Unnamed: 0,Purchase ID,SN,Age,Gender,Item ID,Item Name,Price
0,0,Lisim78,20,Male,108,"Extraction, Quickblade Of Trembling Hands",3.53
1,1,Lisovynya38,40,Male,143,Frenzied Scimitar,1.56
2,2,Ithergue48,24,Male,92,Final Critic,4.88
3,3,Chamassasya86,24,Male,100,Blindscythe,3.27
4,4,Iskosia90,23,Male,131,Fury,1.44
5,5,Yalae81,22,Male,81,Dreamkiss,3.61
6,6,Itheria73,36,Male,169,"Interrogator, Blood Blade of the Queen",2.18
7,7,Iskjaskst81,20,Male,162,Abyssal Shard,2.67
8,8,Undjask33,22,Male,21,Souleater,1.1
9,9,Chanosian48,35,Other / Non-Disclosed,136,Ghastly Adamantite Protector,3.58


In [3]:
#declare the number of unique players
number_of_players = len(df.SN.value_counts())

#declare the number of unique items
number_of_items = len(df["Item ID"].value_counts())

#verify that items by "Item ID" match the number of items by "Item Name"
number_of_items_verification = len(df["Item Name"].value_counts())

print(f'Number of Unique SN: {number_of_players}')
print(f'Number of Unique Items: {number_of_items}')
print(f'Does Unique Item IDs match Unique Item Names? {number_of_items == number_of_items_verification}')

Number of Unique SN: 576
Number of Unique Items: 179
Does Unique Item IDs match Unique Item Names?
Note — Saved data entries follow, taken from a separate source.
/-! ### The steps of a job (R128-R131) -/

/-- Replaces a card in its cluster's window. -/
def State.setCard (s : State) (cl : Nat) (c : Card) : State :=
  let k := s.cluster cl
  s.setCluster cl { k with window := k.window.map fun x => if x.job == c.job then c else x }

/-- Element `i` fails, and has no more targets to write: the job stops at its first failure, or has been cancelled before (R129, R138). -/
def State.failCard (s : State) (cl : Nat) (c : Card) (i status : Nat) (va : DWord) : State :=
  let c := { c with sent := (List.range 8).foldl (fun t j => Tab.del t (8 * i + j)) c.sent }
  s.setCard cl (if c.status == 0 then { c with status := status, badAddr := va } else c)

/-- The card once an access of an element has read a value: with its last row, an XRED element has its reduced value (R131). -/
def Card.took (c : Card) (i : Nat) (st : EngineStep) (x : Nat) : Card :=
  match st with
  | .index => { c with idxs := Tab.put c.idxs i (BitVec.ofNat 32 x) }
  | .row r =>
    let c := { c with rowVals := Tab.put c.rowVals (65536 * i + r) (BitVec.ofNat 32 x) }
    if !(c.rowsLeft i).isEmpty then c
    else
      let val (r : Nat) : Nat := (Tab.get 0 c.rowVals (65536 * i + r)).toNat
      let v := xredValue (c.hdr 119 116) (c.hdr 121 120) (if c.acc then some (val c.rows) else none) ((List.range c.rows).map val)
      { c with
        vals := Tab.put c.vals i (BitVec.ofNat 64 v)
        rowVals := (List.range (c.rows + 1)).foldl (fun t r => Tab.del t (65536 * i + r)) c.rowVals }
  | _ => { c with vals := Tab.put c.vals i (BitVec.ofNat 64 x) }

/-- The card once an element has been performed. -/
def Card.performed (c : Card) (i : Nat) : Card :=
  { c with
    perf := Tab.put c.perf i (), vals := Tab.del c.vals i
    sent := (List.range 8).foldl (fun t j => Tab.del t (8 * i + j)) c.sent }

/-- The card once an element has been written to target `j`: with its last target it has been performed. -/
def Card.wrote (c : Card) (i j : Nat) : Card :=
  let c := { c with sent := Tab.put c.sent (8 * i + j) () }
  if (c.targetsLeft i).isEmpty then c.performed i else c

/-- The line of a write, among the lines whose mirror has been charged (R92). -/
def Card.mirrorKey (c : Card) (i : Nat) (st : EngineStep) : Nat := 8 * 2 ^ 64 + c.lineKey i st

/-- The next access of an element (R128, R130, R271). A line's mirror is charged once, with the first element of it that is mirrored
(R92, R98). -/
def State.engineStep (s : State) (cl : Nat) (c : Card) (i : Nat) (st : EngineStep) : State :=
  let va := c.stepAddr i st
  let opens := c.opens i st
  let c' := if opens then { c with opened := Tab.put c.opened (c.lineKey i st) () } else c
  match st with
  | .write j =>
    if c.beaten i then s.setCard cl (c.performed i)
    else
      let mirror := !Tab.has c.opened (c.mirrorKey i st) && s.engineMirrors c va
      let c' := if mirror then { c' with opened := Tab.put c'.opened (c.mirrorKey i st) () } else c'
      match s.engineWrite c ((c.targetCores.getD j none)) va c.esize (Tab.get 0 c.vals i).toNat opens
          (if mirror then some (c.payload i st) else none) with
      | (0, s) => s.setCard cl (c'.wrote i j)
      | (e, s) => s.failCard cl c' i e va
  | st =>
    match s.engineRead c (c.desc (c.stepDesc st)) va (c.stepBytes st) opens with
    | (.error e, s) => s.failCard cl c' i e va
    | (.ok x, s) => s.setCard cl (c'.took i st x)

/-- An element has been written to some of its targets, and not to all of them. -/
def Card.partly (c : Card) (i : Nat) : Bool := (List.range 8).any fun j => Tab.has c.sent (8 * i + j)

/-- An element can take its turn: its job has not performed it, and runs, or has stopped with the element under way: a job stops at an element
boundary (R138). -/
def Card.runs (c : Card) (i : Nat) : Bool :=
  c.started && (c.status == 0 || c.partly i) && i < c.elems && !Tab.has c.perf i

/-- The turn of an element (R128): a job that is not in the window has none. -/
def State.engineTurn (s : State) (cl job elem : Nat) : State :=
  match (s.cluster cl).window.find? fun c => c.job.toNat == job with
  | some c =>
    let st := c.nextStep elem (Config.freeNat s.tick 40)
    if c.runs elem && s.engineReady cl c elem st then (s.engineSend cl c elem st).engineStep cl c elem st else s
  | none => s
True


In [66]:
#Count the number of purchases using the length of the df
total_purchases = len(df)
print(f'Total purchases: {total_purchases}')

#Find the average item price using the .mean() function and Price column
avg_item_px = "${0:,.2f}".format(df.Price.mean())
print(f'Average Item Price: {avg_item_px}')

#find the total revenue using the .sum() function and Price column
total_rev = "${0:,.2f}".format(df.Price.sum())
print(f'Total Revenue: {total_rev}')

#Aggregate the data
purchase_data = {"Number of Unique Items": number_of_items,
                 "Average Price": avg_item_px,
                 "Number of Purchases": total_purchases,
                 "Total Revenue": total_rev}

#Pass data into DataFrame function and create a index @ 0
purchase_df = pd.DataFrame(purchase_data, index=[0])
#print(tabulate(purchase_df, headers='keys', tablefmt='psql'))
display(HTML(purchase_df.to_html()))

Total purchases: 780
Average Item Price: $3.05
Total Revenue: $2,379.77


Unnamed: 0,Number of Unique Items,Average Price,Number of Purchases,Total Revenue
0,179,$3.05,780,"$2,379.77"


In [21]:
#Find the number of players by gender, while dropping duplicate entries for the multiple purchases by a single 'SN'
males = len(df.drop_duplicates("SN").loc[(df["Gender"] == "Male")])
females = len(df.drop_duplicates("SN").loc[(df["Gender"] == "Female")])
others = len(df.drop_duplicates("SN").loc[(df["Gender"] == "Other / Non-Disclosed")])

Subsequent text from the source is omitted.